Although Kansas and the surrounding Midwestern states have added a prized flat twang to American popular music, it is a musical accent America’s more art-minded composers from the Midwest have typically worked hard to lose. And yet, that same sound can make our opera its most authentically American. Virgil Thomson, from Kansas City, Mo., invented a national opera style in Paris, writing cosmopolitan works with Gertrude Stein that were musically plain-spoken and replete with the songs and hymns of the Great Plains. Robert Ashley has invented the newest and hippest form of American television opera that incorporates the stories and spoken language of the Midwest.

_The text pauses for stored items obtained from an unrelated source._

-- ==== Sys2Proof/WellFormed.lean ====
section
/-! DEFINITION. Well-formed commands: what the operands of a command must satisfy beyond their types. A meaning does not
rely on it. -/

namespace Sys2Proof

/-- The targets beyond BAR0 that a master reaches (19 Table 19.3). -/
def reachesPort (m t : Nat) : Bool :=
  (m == 0 && decide (20 ≤ t) && decide (t ≤ 23)) || (m == 1 && t == 23) || (m == 2 && t == 28)
    || (decide (3 ≤ m) && decide (m ≤ 6) && (t == 20 || (decide (24 ≤ t) && decide (t ≤ 27)))) || (m == 7 && t == 21)

/-- Is a command well formed? A command whose operands are bounded by their types always is. -/
def Instr.wf : Instr → Bool
  | .aonPowerOn _ _ => true
  | .supplyOutOfLimits _ => true
  | .supplyWithinLimits _ => true
  | .resetNLow => true
  | .resetRelease _ _ => true
  | .bootClocksLocked => true
  | .ctlLockTimeout => true
  | .heatTjRead => true
  | .heatSlowTimeout => true
  | .hbmTrainDone _ _ => true
  | .imageStreamDone _ => true
  | .hostBootGo _ _ => true
  | .stagingAreaWrite _ bytes => !bytes.isEmpty && decide (bytes.length ≤ 256)
  | .hostSafeRequest _ _ => true
  | .softReset _ _ => true
  | .tjSensorReading tmin tmax => decide (-32768 ≤ tmin) && decide (tmin ≤ tmax) && decide (tmax < 32768)
  | .synthLossOfLock _ => true
  | .bridgeTransfer _ _ => true
  | .registerWrite _ _ _ _ => true
  | .readClearCounter _ _ _ => true
  | .w1cStatusClear _ a _ _ => decide (a.toNat % 4 = 0)
  | .read64Low _ _ _ => true
  | .imgRbDataRead _ => true
  | .takeRecordWrite _ _ _ => true
  | .takePiWrite _ _ => true
  | .salvoCommit _ _ => true
  | .takeAbandon _ => true
  | .planeCutoff _ => true
  | .planeSwitchPoint _ => true
  | .destSwitchLineRead _ => true
  | .destLineRead _ line _ => decide (1 ≤ line) && decide (line ≤ 1125)
  | .batchRecord _ => true
  | .sourceSwitchLineArrival _ _ _ => true
  | .sourceFrameMeasured _ ps => decide (0 < ps)
  | .fsyncFrameComplete _ => true
  | .fsyncHoldExpire _ => true
  | .vlaneRateSearchTimeout _ => true
  | .vlaneCdrLock _ => true
  | .vlaneFrameAligned _ streams _ => !streams.isEmpty && streams.all (fun x => decide (0 < x.1) && decide (0 < x.2.1))
  | .vlaneAlignTimeout _ => true
  | .vlaneCdrLoss _ => true
  | .vlaneEavMissing _ => true
  | .vlaneLineReceived _ line words => decide (1 ≤ line) && words.all (fun w => decide (w < 1024))
  | .vlanePidPacket _ _ _ => true
  | .vlanePidTimeout _ => true
  | .sdiAudioPacket _ _ _ _ _ _ samples => decide (samples.length = 4)
  | .ancPacketCapture _ line _ _ _ _ _ _ udw => decide (1 ≤ line) && decide (udw.length ≤ 255)
  | .dpHpdRise _ _ => true
  | .dpHpdFall _ => true
  | .dpUnplugTimeout _ => true
  | .dpTrainDone _ _ _ _ _ _ => true
  | .dpRetrain _ _ => true
  | .dpLinkEnableWrite _ _ _ => true
  | .dpAuxNativeRead _ _ _ _ => true
  | .dpAuxNativeWrite _ _ _ _ => true
  | .dpAuxI2cRead _ _ _ _ => true
  | .dpAuxI2cWrite _ _ _ _ => true
  | .dpAuxReply _ _ data => decide (data.length ≤ 16)
  | .dpAuxTimeout _ => true
  | .macCdrLock _ => true
  | .macCdrLoss _ => true
  | .macAlignTimerExpire _ => true
  | .macAlignLoss _ _ => true
  | .macFaultSequence _ _ => true
  | .macRxFrame _ _ _ _ _ _ => true
  | .macPauseExpire _ => true
  | .macTxFrameEnd _ => true
  | .macTxDiscard _ => true
  | .macInjectRecord _ => true
  | .macEnChange _ _ => true
  | .legContextCommit _ _ _ => true
  | .flowAudioCfgCommit _ _ _ _ => true
  | .flowLineRead _ _ _ _ => true
  | .flowSkewWindow _ _ => true
  | .flowPathSilentTimeout _ _ _ => true
  | .flowTxPacketDue _ => true
  | .flowAudioDelivery _ _ => true
  | .flowAudioTxPacket _ => true
  | .flowAncRxClose _ _ => true
  | .flowAncTxSend _ => true
  | .queueWrite _ _ bytes => !bytes.isEmpty && decide (bytes.length ≤ 256)
  | .queueClose _ => true
  | .queueMark _ => true
  | .queueRewind _ => true
  | .queueRelease _ => true
  | .queueReset _ => true
  | .queueRead _ n _ => decide (0 < n.val)
  | .queueCapWrite _ _ => true
  | .hbmRequestAdmit _ arrivals _ => arrivals.all (fun r => decide (r.1 < 3))
  | .scrubRead _ _ => true
  | .taskPush _ => true
  | .slotBandIssue _ _ _ => true
  | .engineTakeTask engines _ _ => decide engines.Nodup
  | .taskComplete _ _ _ _ => true
  | .slotBandDeadline _ _ => true
  | .slotInputFrameStart _ => true
  | .engineMemoryError _ _ _ _ _ => true
  | .engineAbortTimeout _ => true
  | .engQuarantineEngine _ _ => true
  | .engQuarantineCluster _ _ => true
  | .engQuarantineRelease _ _ _ => true
  | .quadLoadSecond _ => true
  | .tlutDataWrite _ _ => true
  | .tlutDataRead _ => true
  | .tlutCommit _ _ _ => true
  | .compCutoff _ => true
  | .compDeadline _ => true
  | .layerDescriptorCommit _ _ => true
  | .compLutDataWrite _ _ => true
  | .compLutDataRead _ => true
  | .compLutCommit _ _ _ _ => true
  | .scalerCoefDataWrite _ _ => true
  | .scalerCoefDataRead _ => true
  | .scalerCoefCommit _ _ _ _ => true
  | .sapFrameSync _ _ din => din.all (fun r => decide (r.1 < 32))
  | .sapClkLossTimeout _ => true
  | .sapMaskCommit _ _ _ _ => true
  | .sapGroupMaskCommit _ _ => true
  | .sapGroupArm _ _ => true
  | .sapGroupDisarm _ _ => true
  | .sapGroupStartNow _ _ => true
  | .audStartEdge => true
  | .sapGroupAtEnable _ _ _ => true
  | .sapGroupAtReached _ => true
  | .asrcWindowEnd _ _ _ => true
  | .asrcClockLossTimeout _ => true
  | .asrcAcquireTimer _ => true
  | .naCsBlock _ => true
  | .naPreambleDetect _ => true
  | .naPreambleTimeout _ => true
  | .audSample => true
  | .audTakeRecordWrite _ _ _ => true
  | .audTakePiWrite _ _ => true
  | .audSalvoCommit => true
  | .audTakeAbandon _ => true
  | .mixEntryWrite _ _ _ _ _ => true
  | .toneModeWrite _ _ _ => true
  | .meterBlockEnd _ => true
  | .meterClear _ _ => true
  | .refFramePulse _ _ _ _ => true
  | .refActivityExpire _ _ _ => true
  | .refMeasureWindowEnd _ _ _ y0 y1 => decide (y0.length = 16) && decide (y1.length = 16)
  | .xoHoldActivityExpire => true
  | .planeLockoutWrite _ _ _ => true
  | .planeBwWrite _ _ _ => true
  | .planeJump _ => true
  | .planeLockTimer _ => true
  | .switchResidualZero _ => true
  | .holdoverLimitExpire _ => true
  | .tkSet _ _ => true
  | .tkAdj _ _ => true
  | .tkIncrWrite _ _ _ => true
  | .tkLockSet _ _ => true
  | .tkLockClr _ _ => true
  | .tkLockTimeout _ => true
  | .otSelectWrite _ _ _ => true
  | .otSnap _ => true
  | .tpoCommit _ _ => true
  | .tpoDisable _ _ => true
  | .tpoTargetReached _ => true
  | .tpoPulseEnd _ => true
  | .tciEdge _ _ => true
  | .tciTsRead _ _ => true
  | .timeSnapshot _ => true
  | .arbRoleChange _ => true
  | .pairEnableWrite _ _ => true
  | .arbBeatInterval _ _ _ _ _ => true
  | .switchWinEdge _ => true
  | .mirrorHealthSend => true
  | .mirrorHealthMsg _ _ _ digest _ => digest.length == 12
  | .mirrorMarkerMsg _ _ _ _ _ _ => true
  | .mirrorJournalMsg _ _ _ _ _ => true
  | .mirrorDoneMsg _ _ _ _ => true
  | .mirrorAckMsg _ _ => true
  | .mirrorSignaturesMsg _ _ _ _ => true
  | .mirrorCopyMsg _ _ => true
  | .mirrorAckTimeout _ => true
  | .mirrorSilenceTimeout => true
  | .mirrorLanesLocked => true
  | .mirrorAlignDone => true
  | .mirroredWrite _ a _ => decide (a.toNat % 4 = 0)
  | .mirroredWritePresent => true
  | .marginScanDwell _ _ => true
  | .pairNoActiveTimeout => true
  | .faultStatusClear _ _ _ => true
  | .faultSevWrite _ _ _ => true
  | .patinaRecordWrite _ => true
  | .patinaTokenTick => true
  | .patinaHostRecord _ _ => true
  | .powerFail => true
  | .keepFinalFlush => true
  | .powerRestore _ => true
  | .keepBoundary => true
  | .keepClear _ => true
  | .lifetimeCounterUpdate adds => adds.all (fun r => decide (r.1 < 594))
  | .flashErase _ => true
  | .flashProgram _ => true
  | .flashRead _ => true
  | .flashOpDone _ => true
  | .maqVerify _ _ => true
  | .maqVerifyDone _ => true
  | .cast _ _ _ _ => true
  | .castPreloadDone _ => true
  | .castPauseStart => true
  | .castResume _ => true
  | .confirm _ => true
  | .confirmWindowExpire => true
  | .settingsWrite _ _ => true
  | .settingsRead _ _ => true
  | .settingsDelete _ _ => true
  | .settingsDataAccess _ _ => true
  | .pcieReset _ burst => (match burst with | none => true | some (a, bs) => decide (a.toNat % 64 + bs.length ≤ 64))
  | .pciePowerStateChange _ => true
  | .msixUnmask _ => true
  | .fabricRequestAdmit done arrivals => done.all (fun r => reachesPort r.1 r.2.2) &&
      arrivals.all (fun r => (r.2.2.1.val == 0 || reachesPort r.1 r.2.2.1) && decide (r.2.2.2.1.toNat % 4 = 0))
  | .decodeHangExpire _ => true
  | .fabricMasterReset _ _ => true
  | .i2cMramRead _ _ => true
  | .i2cRegRead _ => true
  | .i2cRegResult _ => true
  | .i2cRegWrite _ => true
  | .i2cStatus code _ => !([0x10, 0x20, 0x21, 0x22, 0x3A].contains code.toNat)
  | .i2cResetM8 _ => true
  | .i2cSclTimeout => true
  | .testInjectArm _ _ _ => true
  | .testInjectDisarm _ => true
  | .testPertWrite _ _ _ => true
  | .testMacStall _ _ _ => true
  | .testMacStallExpire _ => true
  | .jtagInstruction _ _ => true
  | .jtagTrst => true
  | .glitchFilterExpire _ _ => true
  | .synthesiserLock _ => true
  | .bridgeDirectionTrained _ => true
  | .refclkEdgeReturn _ => true
  | .mirrorLaneLockLoss _ => true
  | .mirrorTimeMarker _ _ _ _ _ => true
  | .pcieLinkUp speed width _ _ _ _ => decide (0 < speed.val) && [1, 2, 4].contains width.val
  | .settingsOpDone => true
  | .otResidualZero => true

end Sys2Proof
end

Mikel Rouse’s haunting opera “Failing Kansas,” based upon Truman Capote’s “In Cold Blood,” is a further step in this arresting tradition of Midwestern opera. Like Thomson, Rouse is from Missouri and has become a sophisticated New York composer who has never lost his musical roots. His earlier opera “Dennis Cleveland,” which merges high art with television talk show theatrics, made a powerful impression when produced last season as part of the Eclectic Orange Festival at the Orange County Performing Arts Center. “Failing Kansas,” performed in the Center’s Founder’s Hall over the weekend, follows “Dennis Cleveland” as the second part of a projected trilogy.

“Failing Kansas” is modest theater. It consists of nine songs with music and lyrics by Rouse and wonderfully sung by him. The accompaniment is electronic, all of it realized by the composer in his studio. The only foreign element is a background black-and-white film by Cliff Baldwin, which is cut to the music but contains images only tangentially related to the texts. Rouse, in a dark suit, alternates between the four corners of the bare stage and sings.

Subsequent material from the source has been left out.